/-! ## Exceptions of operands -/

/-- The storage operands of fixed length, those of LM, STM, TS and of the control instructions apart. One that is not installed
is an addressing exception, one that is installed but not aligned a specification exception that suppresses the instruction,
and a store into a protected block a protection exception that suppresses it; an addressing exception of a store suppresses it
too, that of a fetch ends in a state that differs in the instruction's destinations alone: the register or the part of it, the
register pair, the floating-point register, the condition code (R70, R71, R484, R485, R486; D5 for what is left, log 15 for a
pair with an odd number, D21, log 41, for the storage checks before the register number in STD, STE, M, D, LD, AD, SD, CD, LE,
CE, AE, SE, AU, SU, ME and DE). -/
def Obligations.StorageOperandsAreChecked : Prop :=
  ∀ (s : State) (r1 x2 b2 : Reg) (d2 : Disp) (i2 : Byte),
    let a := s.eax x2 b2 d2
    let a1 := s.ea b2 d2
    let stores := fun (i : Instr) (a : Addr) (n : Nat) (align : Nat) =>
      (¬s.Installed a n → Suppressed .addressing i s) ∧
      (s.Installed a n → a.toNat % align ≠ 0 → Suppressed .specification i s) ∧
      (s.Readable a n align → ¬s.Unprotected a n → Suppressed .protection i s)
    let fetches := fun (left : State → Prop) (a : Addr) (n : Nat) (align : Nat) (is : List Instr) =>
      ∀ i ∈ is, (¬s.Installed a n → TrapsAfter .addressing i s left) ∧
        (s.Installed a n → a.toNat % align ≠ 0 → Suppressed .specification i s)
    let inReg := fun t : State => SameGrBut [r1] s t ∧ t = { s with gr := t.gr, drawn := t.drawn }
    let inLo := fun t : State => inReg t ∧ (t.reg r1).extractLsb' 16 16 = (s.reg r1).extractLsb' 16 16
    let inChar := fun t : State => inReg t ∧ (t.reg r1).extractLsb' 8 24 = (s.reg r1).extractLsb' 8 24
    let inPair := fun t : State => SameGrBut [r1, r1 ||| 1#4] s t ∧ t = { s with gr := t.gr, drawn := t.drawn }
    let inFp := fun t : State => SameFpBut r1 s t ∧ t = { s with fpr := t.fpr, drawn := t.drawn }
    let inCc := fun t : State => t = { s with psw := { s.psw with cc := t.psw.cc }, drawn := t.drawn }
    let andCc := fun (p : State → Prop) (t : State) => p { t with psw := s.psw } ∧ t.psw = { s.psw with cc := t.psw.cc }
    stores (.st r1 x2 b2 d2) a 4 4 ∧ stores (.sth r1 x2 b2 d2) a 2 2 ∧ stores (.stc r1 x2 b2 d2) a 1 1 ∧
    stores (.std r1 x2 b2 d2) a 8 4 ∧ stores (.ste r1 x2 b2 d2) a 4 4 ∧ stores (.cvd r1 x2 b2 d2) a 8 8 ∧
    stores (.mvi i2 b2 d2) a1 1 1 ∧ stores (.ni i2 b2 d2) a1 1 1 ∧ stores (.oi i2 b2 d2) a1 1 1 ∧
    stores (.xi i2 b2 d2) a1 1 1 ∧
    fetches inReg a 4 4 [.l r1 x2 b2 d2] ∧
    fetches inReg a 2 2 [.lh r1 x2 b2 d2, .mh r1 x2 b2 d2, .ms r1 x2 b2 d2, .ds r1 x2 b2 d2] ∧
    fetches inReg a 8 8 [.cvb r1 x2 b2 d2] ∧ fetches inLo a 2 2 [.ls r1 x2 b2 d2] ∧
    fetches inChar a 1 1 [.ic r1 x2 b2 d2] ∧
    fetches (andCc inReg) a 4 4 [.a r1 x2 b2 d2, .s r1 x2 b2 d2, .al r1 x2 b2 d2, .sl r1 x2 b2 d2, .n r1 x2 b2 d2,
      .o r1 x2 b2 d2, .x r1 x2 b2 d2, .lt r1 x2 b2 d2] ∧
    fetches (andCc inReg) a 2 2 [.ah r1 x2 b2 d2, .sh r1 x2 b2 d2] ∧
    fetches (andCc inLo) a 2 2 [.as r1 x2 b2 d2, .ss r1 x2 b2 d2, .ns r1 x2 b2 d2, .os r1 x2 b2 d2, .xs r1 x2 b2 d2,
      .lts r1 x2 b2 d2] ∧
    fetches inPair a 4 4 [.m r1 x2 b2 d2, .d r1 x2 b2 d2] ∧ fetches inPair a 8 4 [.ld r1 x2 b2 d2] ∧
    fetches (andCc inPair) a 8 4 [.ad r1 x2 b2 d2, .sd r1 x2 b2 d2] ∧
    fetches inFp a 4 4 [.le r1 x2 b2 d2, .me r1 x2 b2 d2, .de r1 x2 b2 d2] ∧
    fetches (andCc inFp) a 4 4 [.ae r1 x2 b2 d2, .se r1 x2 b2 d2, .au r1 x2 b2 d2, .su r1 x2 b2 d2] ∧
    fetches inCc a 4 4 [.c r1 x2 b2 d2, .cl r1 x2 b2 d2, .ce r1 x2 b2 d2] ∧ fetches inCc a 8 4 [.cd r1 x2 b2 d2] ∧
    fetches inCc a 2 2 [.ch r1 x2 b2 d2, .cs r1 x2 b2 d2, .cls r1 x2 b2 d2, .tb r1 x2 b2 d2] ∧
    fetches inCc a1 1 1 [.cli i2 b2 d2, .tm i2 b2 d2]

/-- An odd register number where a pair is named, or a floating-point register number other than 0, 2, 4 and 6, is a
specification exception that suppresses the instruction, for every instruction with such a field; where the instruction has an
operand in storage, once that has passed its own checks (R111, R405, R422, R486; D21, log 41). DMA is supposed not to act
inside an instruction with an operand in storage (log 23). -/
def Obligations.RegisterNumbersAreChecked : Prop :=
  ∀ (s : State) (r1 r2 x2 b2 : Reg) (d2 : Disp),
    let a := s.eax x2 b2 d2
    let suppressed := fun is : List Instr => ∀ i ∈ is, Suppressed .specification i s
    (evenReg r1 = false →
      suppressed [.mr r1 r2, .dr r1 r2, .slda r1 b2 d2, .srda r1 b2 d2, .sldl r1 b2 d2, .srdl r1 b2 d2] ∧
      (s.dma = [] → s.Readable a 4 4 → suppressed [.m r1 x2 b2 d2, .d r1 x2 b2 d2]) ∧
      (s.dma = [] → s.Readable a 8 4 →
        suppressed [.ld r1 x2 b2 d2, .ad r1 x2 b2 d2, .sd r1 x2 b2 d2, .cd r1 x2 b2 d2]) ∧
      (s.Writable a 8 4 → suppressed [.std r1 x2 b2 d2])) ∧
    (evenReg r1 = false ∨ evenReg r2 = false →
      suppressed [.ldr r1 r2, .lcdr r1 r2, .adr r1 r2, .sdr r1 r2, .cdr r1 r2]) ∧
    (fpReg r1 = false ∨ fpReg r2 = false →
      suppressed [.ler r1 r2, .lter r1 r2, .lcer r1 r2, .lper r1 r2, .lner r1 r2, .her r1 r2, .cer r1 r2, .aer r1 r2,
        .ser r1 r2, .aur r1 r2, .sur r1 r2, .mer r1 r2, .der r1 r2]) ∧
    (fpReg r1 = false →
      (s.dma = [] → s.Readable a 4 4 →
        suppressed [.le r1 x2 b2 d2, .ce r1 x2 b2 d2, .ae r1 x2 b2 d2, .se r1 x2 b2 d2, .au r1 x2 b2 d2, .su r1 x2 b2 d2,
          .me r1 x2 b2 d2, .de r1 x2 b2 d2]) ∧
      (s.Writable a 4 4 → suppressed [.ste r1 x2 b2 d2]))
--
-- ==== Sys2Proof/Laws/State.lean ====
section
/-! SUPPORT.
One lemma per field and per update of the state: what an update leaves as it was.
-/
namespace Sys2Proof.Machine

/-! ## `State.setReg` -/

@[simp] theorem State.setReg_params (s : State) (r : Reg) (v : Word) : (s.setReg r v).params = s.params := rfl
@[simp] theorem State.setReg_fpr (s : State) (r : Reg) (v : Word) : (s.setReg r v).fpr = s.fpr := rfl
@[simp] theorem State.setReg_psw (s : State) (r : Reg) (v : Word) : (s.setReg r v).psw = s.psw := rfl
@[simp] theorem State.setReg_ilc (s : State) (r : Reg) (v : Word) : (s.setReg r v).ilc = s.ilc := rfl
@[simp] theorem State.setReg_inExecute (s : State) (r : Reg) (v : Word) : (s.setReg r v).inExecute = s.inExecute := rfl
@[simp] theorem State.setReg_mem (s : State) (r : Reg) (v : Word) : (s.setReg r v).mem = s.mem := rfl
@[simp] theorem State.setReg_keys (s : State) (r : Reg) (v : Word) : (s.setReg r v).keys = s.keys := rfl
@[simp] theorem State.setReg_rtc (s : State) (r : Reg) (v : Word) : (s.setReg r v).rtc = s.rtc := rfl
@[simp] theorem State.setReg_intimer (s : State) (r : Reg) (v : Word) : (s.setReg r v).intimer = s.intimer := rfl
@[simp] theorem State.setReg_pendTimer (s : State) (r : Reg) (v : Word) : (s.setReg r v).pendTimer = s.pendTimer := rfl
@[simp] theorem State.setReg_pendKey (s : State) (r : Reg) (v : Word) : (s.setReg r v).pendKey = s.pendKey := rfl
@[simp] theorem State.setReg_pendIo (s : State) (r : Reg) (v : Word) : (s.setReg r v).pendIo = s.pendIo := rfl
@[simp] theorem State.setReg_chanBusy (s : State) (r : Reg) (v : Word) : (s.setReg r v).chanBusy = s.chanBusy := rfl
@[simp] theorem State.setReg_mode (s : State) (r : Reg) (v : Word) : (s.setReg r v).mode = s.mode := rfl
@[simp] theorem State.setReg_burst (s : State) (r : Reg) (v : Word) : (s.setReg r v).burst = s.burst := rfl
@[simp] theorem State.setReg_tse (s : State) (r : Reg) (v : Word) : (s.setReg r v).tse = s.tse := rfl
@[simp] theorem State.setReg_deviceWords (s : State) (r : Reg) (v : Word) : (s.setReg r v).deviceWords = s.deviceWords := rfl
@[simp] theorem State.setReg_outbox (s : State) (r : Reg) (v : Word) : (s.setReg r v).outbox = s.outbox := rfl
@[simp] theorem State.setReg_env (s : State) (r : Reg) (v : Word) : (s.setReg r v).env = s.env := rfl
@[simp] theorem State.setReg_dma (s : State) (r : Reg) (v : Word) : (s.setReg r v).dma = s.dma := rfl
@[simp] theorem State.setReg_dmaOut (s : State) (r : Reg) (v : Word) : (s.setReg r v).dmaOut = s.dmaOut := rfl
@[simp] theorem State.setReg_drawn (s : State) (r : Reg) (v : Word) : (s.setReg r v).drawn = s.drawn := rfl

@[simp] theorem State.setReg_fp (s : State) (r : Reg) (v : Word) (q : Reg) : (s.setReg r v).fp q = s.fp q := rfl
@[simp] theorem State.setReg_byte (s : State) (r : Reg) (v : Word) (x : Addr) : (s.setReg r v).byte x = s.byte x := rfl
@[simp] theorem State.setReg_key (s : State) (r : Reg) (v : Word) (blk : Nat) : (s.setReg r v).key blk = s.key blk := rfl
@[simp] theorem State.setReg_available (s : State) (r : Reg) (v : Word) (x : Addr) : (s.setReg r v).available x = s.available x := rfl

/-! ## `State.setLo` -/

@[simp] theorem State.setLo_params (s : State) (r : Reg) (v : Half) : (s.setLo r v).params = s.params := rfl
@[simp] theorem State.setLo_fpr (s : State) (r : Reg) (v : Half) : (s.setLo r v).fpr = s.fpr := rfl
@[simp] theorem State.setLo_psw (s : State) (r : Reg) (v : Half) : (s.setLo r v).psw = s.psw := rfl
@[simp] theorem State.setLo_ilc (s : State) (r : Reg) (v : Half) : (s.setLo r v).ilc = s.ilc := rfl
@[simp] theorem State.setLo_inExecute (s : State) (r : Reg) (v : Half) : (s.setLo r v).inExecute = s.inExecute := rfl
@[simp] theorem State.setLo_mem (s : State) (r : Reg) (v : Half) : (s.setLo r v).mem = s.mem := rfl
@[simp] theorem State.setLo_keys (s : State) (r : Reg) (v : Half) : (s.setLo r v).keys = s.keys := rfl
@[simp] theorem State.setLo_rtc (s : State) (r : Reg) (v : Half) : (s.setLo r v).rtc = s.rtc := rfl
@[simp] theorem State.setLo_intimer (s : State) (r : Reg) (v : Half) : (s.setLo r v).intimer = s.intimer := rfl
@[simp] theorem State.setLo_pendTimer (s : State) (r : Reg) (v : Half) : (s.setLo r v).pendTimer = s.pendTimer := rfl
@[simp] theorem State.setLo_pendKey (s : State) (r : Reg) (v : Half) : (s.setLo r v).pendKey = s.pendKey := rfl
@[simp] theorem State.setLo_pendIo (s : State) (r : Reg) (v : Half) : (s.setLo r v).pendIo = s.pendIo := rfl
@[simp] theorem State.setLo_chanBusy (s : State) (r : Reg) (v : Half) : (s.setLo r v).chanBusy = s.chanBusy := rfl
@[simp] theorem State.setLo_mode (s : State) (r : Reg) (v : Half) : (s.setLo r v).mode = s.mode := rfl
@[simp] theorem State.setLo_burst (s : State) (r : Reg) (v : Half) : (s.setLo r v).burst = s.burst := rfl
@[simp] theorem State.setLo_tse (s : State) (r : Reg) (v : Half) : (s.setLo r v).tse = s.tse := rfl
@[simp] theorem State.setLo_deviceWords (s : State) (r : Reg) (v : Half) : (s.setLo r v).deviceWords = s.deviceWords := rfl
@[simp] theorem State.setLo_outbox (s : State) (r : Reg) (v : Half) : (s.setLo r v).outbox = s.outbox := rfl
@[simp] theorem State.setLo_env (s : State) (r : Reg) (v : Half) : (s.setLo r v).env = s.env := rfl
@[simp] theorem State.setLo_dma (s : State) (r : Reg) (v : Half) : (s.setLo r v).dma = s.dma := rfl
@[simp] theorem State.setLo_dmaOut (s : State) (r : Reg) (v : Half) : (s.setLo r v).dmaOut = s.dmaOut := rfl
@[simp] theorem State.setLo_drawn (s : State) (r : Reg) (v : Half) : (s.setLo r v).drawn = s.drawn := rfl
---
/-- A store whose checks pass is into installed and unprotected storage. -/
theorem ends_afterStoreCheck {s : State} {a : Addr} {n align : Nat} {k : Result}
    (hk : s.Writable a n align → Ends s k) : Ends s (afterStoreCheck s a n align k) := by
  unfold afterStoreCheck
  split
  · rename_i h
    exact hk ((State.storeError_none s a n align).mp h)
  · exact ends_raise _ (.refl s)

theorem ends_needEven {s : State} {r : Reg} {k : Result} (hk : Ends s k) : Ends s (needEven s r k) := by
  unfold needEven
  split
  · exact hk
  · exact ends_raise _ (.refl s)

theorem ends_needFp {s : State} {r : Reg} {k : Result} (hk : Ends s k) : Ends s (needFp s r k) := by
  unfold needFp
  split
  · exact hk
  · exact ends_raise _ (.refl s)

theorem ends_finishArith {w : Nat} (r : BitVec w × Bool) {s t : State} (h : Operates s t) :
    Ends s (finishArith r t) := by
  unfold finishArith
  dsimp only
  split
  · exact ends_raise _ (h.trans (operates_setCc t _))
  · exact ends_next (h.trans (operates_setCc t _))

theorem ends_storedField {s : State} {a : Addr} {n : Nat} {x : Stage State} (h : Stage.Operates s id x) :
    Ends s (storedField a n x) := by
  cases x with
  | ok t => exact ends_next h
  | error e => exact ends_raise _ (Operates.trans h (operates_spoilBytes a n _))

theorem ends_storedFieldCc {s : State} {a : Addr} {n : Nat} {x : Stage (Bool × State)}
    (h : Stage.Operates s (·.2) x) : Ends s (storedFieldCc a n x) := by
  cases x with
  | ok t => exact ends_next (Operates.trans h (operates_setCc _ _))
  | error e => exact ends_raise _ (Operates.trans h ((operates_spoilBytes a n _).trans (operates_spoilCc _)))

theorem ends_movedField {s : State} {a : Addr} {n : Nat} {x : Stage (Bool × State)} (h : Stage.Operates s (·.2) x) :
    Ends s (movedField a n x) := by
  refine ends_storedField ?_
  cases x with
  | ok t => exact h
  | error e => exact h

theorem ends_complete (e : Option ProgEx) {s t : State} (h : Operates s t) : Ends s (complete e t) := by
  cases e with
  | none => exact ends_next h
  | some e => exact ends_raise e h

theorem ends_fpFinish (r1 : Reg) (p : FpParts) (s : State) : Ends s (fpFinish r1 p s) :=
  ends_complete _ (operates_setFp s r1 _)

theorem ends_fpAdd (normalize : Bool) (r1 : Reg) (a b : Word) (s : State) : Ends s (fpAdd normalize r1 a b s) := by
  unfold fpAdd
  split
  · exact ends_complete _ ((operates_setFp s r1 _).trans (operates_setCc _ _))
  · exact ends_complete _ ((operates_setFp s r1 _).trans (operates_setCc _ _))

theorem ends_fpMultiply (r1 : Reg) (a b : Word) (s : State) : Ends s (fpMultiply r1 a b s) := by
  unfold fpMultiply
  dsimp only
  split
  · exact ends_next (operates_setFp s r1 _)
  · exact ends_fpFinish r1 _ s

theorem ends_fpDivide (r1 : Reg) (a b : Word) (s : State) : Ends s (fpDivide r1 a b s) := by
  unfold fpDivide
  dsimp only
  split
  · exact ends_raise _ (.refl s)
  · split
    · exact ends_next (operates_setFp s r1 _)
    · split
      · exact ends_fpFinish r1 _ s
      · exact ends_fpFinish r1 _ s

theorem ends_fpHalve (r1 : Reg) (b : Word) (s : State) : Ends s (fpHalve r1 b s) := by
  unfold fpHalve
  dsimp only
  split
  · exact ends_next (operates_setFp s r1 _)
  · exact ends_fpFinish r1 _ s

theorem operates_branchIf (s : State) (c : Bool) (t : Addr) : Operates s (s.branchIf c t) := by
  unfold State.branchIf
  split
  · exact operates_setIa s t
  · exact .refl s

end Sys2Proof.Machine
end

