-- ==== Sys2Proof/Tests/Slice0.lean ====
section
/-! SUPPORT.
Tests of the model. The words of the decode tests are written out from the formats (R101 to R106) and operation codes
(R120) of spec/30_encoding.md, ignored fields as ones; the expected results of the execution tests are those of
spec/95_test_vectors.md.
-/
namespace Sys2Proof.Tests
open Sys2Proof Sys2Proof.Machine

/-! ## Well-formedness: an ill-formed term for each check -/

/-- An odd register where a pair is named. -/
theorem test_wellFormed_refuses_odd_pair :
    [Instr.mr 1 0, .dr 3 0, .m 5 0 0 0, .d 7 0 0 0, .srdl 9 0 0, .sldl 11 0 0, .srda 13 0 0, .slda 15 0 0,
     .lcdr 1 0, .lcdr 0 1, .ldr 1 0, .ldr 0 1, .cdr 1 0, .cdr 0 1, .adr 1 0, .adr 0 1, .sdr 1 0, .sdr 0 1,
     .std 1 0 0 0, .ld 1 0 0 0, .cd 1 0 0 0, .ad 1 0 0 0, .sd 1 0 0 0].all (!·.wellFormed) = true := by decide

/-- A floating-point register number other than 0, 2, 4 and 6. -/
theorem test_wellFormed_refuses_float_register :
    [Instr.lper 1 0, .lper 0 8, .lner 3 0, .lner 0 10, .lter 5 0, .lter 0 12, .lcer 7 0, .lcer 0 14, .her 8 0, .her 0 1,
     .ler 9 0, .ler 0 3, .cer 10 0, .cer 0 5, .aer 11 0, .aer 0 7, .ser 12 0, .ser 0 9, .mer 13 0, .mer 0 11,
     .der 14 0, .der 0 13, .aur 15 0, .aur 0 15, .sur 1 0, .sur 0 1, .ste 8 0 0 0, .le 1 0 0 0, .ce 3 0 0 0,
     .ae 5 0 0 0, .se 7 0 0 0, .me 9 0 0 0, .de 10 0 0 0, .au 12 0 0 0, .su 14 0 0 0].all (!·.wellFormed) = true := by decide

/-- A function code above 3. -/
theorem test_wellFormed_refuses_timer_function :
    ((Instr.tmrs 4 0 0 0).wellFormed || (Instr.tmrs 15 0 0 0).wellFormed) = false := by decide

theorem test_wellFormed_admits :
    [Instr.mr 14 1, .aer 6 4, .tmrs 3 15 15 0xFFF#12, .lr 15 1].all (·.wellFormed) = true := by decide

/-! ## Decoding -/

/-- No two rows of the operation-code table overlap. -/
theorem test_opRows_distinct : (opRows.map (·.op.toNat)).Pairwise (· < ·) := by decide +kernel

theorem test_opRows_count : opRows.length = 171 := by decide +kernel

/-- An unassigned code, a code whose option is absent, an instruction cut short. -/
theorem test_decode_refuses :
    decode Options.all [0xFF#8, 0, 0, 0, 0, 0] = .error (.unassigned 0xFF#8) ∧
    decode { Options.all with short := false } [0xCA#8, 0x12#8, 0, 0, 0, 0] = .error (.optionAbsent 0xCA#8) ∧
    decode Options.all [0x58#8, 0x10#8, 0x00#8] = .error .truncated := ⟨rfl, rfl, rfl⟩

* **Work to be completed**
Would you output, from the records above, exactly the run of lines that starts at the line containing "fetches inReg a 2" and ends at the line containing "and 6, is a", and only that run?

* **Answer section**
    fetches inReg a 2 2 [.lh r1 x2 b2 d2, .mh r1 x2 b2 d2, .ms r1 x2 b2 d2, .ds r1 x2 b2 d2] ∧
    fetches inReg a 8 8 [.cvb r1 x2 b2 d2] ∧ fetches inLo a 2 2 [.ls r1 x2 b2 d2] ∧
    fetches inChar a 1 1 [.ic r1 x2 b2 d2] ∧
    fetches (andCc inReg) a 4 4 [.a r1 x2 b2 d2, .s r1 x2 b2 d2, .al r1 x2 b2 d2, .sl r1 x2 b2 d2, .n r1 x2 b2 d2,
      .o r1 x2 b2 d2, .x r1 x2 b2 d2, .lt r1 x2 b2 d2] ∧
    fetches (andCc inReg) a 2 2 [.ah r1 x2 b2 d2, .sh r1 x2 b2 d2] ∧
    fetches (andCc inLo) a 2 2 [.as r1 x2 b2 d2, .ss r1 x2 b2 d2, .ns r1 x2 b2 d2, .os r1 x2 b2 d2, .xs r1 x2 b2 d2,
      .lts r1 x2 b2 d2] ∧
    fetches inPair a 4 4 [.m r1 x2 b2 d2, .d r1 x2 b2 d2] ∧ fetches inPair a 8 4 [.ld r1 x2 b2 d2] ∧
    fetches (andCc inPair) a 8 4 [.ad r1 x2 b2 d2, .sd r1 x2 b2 d2] ∧
    fetches inFp a 4 4 [.le r1 x2 b2 d2, .me r1 x2 b2 d2, .de r1 x2 b2 d2] ∧
    fetches (andCc inFp) a 4 4 [.ae r1 x2 b2 d2, .se r1 x2 b2 d2, .au r1 x2 b2 d2, .su r1 x2 b2 d2] ∧
    fetches inCc a 4 4 [.c r1 x2 b2 d2, .cl r1 x2 b2 d2, .ce r1 x2 b2 d2] ∧ fetches inCc a 8 4 [.cd r1 x2 b2 d2] ∧
    fetches inCc a 2 2 [.ch r1 x2 b2 d2, .cs r1 x2 b2 d2, .cls r1 x2 b2 d2, .tb r1 x2 b2 d2] ∧
    fetches inCc a1 1 1 [.cli i2 b2 d2, .tm i2 b2 d2]

/-- An odd register number where a pair is named, or a floating-point register number other than 0, 2, 4 and 6, is a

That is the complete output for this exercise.